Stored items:
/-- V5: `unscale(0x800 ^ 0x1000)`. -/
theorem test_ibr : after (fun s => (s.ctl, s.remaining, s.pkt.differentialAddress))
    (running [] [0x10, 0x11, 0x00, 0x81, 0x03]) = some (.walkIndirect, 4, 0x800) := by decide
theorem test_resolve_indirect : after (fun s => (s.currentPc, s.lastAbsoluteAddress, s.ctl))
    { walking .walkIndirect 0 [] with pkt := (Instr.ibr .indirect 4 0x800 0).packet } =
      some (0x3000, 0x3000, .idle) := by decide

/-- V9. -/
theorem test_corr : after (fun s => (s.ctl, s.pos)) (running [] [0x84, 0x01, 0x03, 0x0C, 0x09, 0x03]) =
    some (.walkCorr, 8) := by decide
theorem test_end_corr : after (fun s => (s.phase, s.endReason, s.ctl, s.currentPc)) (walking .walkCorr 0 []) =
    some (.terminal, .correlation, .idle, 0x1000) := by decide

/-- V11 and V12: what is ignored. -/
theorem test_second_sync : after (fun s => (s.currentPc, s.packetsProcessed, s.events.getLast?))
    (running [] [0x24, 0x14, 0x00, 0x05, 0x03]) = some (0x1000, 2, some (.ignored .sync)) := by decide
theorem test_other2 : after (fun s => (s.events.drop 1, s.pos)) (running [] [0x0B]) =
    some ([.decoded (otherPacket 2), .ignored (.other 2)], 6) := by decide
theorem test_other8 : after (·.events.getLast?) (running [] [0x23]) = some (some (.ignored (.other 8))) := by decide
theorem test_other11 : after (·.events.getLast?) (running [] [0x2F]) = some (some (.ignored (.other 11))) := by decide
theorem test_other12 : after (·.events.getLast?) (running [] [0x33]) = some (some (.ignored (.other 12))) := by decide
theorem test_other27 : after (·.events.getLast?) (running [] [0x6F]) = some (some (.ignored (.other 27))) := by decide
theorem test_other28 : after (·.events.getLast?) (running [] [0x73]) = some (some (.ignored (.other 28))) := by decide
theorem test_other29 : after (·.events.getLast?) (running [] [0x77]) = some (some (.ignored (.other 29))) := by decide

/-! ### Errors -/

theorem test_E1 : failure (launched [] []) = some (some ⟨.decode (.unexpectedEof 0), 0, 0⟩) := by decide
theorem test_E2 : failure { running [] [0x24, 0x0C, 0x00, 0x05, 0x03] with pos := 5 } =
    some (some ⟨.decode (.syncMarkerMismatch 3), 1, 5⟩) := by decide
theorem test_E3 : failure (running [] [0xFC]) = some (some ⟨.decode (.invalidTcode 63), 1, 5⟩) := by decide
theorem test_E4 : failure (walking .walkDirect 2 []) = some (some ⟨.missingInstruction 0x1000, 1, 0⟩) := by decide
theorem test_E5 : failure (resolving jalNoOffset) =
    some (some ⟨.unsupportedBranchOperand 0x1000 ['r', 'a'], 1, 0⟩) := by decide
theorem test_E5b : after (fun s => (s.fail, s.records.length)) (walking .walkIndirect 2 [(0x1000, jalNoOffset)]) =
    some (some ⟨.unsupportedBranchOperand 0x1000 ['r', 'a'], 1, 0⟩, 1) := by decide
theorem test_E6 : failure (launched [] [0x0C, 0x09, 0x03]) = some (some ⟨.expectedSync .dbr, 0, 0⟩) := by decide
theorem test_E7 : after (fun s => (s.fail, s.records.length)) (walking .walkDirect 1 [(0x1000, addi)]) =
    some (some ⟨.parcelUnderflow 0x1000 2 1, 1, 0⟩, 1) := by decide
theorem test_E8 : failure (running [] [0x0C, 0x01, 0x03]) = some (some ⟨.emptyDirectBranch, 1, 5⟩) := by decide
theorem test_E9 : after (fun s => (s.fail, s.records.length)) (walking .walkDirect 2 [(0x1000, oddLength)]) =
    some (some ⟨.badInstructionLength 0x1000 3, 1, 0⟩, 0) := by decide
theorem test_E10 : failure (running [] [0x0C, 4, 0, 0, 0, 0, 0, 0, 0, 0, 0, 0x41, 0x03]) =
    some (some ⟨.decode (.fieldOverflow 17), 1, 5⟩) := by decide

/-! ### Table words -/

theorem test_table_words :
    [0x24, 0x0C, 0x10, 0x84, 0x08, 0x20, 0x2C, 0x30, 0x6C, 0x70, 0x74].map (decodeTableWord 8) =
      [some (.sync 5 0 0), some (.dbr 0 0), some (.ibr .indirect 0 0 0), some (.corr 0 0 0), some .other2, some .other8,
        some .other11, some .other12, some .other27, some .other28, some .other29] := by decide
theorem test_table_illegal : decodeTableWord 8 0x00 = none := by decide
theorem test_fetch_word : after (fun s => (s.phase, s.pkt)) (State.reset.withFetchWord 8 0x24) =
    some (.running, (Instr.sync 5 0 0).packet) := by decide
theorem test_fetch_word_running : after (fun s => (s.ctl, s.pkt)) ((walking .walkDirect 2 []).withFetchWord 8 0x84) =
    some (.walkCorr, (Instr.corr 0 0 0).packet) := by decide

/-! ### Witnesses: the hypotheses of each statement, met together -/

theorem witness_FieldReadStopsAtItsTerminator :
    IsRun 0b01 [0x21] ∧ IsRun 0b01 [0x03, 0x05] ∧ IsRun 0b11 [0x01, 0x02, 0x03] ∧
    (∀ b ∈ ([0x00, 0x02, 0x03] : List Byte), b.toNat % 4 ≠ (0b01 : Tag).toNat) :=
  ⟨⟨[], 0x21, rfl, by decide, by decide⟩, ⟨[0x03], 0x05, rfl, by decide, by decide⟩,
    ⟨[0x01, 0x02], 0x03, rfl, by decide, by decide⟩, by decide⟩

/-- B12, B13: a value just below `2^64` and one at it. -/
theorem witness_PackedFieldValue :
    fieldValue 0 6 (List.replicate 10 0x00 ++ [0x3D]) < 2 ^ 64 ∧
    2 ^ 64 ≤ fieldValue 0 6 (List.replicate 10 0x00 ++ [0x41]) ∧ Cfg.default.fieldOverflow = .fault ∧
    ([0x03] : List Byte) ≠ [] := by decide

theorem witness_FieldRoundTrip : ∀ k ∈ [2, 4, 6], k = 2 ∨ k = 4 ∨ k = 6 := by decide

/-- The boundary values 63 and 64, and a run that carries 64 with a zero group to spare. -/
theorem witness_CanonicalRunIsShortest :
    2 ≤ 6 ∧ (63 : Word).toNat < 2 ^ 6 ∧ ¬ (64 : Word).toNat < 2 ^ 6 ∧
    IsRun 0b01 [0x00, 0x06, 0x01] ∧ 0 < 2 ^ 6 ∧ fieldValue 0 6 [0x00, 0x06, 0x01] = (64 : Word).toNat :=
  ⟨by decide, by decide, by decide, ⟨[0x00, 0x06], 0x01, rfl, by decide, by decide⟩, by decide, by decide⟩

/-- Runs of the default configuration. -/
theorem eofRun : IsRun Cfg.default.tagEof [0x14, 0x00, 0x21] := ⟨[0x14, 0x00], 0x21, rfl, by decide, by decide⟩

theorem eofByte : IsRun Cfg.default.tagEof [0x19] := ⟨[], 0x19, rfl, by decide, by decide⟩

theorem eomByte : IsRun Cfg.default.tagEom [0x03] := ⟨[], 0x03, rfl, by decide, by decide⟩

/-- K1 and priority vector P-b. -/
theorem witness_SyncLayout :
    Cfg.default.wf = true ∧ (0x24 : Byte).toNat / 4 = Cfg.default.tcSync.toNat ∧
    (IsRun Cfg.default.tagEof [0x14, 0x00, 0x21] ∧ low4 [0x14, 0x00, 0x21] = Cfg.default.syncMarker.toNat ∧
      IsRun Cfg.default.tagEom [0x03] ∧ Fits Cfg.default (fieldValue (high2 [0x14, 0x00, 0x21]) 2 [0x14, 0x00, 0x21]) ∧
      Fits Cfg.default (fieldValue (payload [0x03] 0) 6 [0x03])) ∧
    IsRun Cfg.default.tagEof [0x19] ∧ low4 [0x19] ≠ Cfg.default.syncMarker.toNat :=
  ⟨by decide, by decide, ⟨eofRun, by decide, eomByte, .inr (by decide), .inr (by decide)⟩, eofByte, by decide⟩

--

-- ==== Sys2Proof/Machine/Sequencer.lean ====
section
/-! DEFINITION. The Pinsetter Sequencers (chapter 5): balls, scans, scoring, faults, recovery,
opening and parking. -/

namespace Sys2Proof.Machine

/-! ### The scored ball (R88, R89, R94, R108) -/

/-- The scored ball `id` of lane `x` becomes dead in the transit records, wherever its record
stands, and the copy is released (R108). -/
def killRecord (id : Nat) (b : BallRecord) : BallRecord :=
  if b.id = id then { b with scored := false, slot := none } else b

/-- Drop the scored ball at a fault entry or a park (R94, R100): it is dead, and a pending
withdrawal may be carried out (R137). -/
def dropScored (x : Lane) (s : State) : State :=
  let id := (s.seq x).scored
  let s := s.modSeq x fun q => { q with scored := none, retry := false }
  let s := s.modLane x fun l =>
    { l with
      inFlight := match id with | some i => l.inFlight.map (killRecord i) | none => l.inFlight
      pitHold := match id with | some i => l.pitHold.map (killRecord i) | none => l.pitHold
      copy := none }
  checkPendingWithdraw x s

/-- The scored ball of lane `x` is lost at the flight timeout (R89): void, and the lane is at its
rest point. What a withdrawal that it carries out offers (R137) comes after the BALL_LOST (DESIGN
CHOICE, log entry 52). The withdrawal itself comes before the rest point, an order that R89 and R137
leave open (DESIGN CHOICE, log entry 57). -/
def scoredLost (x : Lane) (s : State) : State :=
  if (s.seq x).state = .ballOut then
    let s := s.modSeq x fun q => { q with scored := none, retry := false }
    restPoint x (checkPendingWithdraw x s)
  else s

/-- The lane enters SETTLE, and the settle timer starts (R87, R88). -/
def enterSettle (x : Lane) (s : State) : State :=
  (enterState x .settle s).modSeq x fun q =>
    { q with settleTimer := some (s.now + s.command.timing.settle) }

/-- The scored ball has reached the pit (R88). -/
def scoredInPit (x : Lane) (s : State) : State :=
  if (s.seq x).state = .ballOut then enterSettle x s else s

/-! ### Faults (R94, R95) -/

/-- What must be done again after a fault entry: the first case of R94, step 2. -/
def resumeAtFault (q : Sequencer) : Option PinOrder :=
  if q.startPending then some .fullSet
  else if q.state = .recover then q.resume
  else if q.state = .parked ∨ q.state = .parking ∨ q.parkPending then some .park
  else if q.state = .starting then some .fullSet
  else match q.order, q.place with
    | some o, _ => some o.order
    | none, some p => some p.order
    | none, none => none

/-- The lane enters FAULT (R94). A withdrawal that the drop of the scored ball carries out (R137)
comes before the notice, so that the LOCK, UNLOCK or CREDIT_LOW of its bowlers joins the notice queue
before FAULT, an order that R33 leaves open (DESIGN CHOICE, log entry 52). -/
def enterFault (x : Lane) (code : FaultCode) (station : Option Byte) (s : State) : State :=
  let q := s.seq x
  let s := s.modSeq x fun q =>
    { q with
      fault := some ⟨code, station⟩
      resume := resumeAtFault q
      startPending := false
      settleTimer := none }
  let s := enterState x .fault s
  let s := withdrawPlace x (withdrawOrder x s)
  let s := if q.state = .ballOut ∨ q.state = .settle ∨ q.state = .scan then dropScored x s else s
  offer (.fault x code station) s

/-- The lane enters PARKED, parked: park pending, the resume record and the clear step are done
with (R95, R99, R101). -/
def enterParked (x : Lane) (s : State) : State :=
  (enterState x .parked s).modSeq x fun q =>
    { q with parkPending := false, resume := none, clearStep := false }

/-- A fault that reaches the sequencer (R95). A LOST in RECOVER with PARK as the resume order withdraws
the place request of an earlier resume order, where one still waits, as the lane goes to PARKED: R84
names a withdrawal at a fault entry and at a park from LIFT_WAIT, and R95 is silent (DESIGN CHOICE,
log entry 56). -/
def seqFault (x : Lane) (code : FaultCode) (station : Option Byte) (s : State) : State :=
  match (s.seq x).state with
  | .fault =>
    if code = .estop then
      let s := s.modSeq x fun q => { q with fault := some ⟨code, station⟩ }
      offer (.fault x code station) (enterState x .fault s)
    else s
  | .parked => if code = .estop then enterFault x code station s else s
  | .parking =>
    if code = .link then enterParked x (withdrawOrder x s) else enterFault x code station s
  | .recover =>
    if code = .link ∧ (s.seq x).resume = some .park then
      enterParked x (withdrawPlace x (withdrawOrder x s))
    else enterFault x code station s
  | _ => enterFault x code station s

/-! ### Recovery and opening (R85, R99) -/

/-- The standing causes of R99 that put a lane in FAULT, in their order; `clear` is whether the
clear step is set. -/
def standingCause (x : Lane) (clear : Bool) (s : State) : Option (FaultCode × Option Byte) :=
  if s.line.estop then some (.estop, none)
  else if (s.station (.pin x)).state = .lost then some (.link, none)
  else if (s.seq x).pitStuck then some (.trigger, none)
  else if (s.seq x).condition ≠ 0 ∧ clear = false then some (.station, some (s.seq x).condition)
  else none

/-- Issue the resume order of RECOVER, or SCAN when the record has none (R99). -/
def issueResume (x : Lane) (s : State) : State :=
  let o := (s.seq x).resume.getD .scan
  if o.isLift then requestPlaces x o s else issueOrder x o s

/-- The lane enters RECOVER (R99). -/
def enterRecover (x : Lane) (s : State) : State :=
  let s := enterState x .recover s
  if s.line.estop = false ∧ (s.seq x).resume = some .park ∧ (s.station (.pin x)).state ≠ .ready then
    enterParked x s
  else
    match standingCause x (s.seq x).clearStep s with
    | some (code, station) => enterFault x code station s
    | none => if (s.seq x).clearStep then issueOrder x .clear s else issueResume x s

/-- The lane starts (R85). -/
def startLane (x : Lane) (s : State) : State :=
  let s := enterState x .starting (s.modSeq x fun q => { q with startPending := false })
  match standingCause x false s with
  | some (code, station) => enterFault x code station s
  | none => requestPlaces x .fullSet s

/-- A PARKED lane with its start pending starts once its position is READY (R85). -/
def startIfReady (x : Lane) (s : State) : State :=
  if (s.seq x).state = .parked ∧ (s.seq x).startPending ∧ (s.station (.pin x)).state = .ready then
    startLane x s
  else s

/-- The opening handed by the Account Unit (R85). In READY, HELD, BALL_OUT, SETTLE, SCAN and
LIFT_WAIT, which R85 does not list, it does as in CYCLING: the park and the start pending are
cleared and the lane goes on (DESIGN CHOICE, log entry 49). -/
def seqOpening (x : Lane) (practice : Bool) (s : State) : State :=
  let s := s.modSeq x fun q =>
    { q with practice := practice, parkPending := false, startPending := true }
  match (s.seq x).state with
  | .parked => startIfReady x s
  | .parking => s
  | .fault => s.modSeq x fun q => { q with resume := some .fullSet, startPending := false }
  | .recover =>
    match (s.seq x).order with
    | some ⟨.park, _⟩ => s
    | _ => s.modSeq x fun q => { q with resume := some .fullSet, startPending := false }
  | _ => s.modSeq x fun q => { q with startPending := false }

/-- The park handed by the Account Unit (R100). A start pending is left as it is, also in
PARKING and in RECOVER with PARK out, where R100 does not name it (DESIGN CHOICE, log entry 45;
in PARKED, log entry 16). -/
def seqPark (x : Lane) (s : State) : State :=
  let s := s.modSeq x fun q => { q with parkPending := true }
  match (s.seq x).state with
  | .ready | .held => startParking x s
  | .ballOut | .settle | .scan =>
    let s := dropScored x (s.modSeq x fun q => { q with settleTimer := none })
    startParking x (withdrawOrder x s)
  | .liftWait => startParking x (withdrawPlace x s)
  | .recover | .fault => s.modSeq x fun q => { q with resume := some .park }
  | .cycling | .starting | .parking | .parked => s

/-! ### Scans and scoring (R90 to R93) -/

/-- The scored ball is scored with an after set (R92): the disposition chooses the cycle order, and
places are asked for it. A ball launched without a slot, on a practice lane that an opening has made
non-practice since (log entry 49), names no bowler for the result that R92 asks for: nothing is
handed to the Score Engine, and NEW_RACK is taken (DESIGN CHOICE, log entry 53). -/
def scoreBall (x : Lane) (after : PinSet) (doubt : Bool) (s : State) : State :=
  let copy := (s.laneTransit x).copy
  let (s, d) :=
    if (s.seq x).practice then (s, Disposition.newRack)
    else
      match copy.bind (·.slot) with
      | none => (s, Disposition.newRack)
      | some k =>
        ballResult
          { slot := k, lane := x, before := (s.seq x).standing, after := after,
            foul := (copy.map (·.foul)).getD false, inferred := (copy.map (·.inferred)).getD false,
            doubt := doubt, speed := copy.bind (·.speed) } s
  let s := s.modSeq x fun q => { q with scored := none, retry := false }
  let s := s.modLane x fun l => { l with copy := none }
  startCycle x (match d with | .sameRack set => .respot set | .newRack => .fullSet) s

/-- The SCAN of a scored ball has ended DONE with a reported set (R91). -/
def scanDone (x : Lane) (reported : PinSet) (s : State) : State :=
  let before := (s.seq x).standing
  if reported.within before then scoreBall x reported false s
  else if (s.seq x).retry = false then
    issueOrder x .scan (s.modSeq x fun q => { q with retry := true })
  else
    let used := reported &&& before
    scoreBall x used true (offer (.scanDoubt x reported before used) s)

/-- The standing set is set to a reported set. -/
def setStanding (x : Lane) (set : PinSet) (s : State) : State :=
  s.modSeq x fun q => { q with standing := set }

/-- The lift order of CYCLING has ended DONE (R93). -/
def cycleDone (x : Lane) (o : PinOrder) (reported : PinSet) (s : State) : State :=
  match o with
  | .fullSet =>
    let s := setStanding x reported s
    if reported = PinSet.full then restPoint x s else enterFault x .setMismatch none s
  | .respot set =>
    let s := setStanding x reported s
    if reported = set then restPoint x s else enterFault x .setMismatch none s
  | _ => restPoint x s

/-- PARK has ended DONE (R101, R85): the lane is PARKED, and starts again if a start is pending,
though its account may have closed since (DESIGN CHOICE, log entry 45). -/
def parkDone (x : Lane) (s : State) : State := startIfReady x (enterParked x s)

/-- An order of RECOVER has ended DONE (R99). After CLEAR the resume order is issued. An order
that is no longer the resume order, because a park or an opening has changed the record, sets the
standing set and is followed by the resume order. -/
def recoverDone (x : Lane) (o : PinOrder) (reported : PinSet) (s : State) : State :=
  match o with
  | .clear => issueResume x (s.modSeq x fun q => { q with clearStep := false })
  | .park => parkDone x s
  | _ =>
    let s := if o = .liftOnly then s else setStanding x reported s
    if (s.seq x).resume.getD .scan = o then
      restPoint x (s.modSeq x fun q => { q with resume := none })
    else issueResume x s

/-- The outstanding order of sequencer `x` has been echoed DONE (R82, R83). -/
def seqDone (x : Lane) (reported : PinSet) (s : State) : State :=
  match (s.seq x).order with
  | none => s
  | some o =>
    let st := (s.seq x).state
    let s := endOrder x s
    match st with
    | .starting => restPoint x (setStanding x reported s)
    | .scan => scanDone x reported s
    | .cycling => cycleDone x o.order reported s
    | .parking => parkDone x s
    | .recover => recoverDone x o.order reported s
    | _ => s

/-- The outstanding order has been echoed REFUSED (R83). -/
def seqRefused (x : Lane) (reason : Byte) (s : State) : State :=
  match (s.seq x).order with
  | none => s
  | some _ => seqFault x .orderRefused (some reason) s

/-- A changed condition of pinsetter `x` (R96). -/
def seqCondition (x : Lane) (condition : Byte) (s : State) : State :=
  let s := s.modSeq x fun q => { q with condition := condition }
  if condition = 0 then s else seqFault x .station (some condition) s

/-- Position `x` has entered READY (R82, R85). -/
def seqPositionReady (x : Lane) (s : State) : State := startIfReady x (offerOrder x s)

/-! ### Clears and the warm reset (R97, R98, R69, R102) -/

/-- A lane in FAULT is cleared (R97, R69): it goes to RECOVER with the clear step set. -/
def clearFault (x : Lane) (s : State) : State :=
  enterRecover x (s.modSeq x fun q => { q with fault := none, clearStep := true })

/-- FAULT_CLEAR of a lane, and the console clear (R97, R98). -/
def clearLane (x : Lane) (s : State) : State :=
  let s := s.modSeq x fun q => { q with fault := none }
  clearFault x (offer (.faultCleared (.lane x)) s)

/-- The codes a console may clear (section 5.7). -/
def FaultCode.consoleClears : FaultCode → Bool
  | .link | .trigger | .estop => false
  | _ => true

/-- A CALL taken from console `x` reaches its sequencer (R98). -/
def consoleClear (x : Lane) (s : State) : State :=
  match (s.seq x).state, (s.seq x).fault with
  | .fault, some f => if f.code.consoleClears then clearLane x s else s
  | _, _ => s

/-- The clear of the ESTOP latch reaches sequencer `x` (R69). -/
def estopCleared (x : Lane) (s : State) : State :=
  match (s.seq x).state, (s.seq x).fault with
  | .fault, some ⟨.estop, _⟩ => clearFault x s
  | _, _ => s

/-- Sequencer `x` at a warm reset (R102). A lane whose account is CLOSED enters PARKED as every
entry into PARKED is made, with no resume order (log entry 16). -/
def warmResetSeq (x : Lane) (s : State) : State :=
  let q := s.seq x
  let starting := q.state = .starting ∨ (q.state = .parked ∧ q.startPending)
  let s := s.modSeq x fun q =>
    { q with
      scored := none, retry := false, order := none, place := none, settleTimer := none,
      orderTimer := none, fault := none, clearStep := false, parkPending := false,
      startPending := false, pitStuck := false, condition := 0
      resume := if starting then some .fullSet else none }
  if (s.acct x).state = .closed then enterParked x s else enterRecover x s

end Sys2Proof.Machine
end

* _ASSIGNMENT_: State how many lines of the entries above include the string "ballOut". The reply is that number alone.

* _RESPONSE AREA_: 4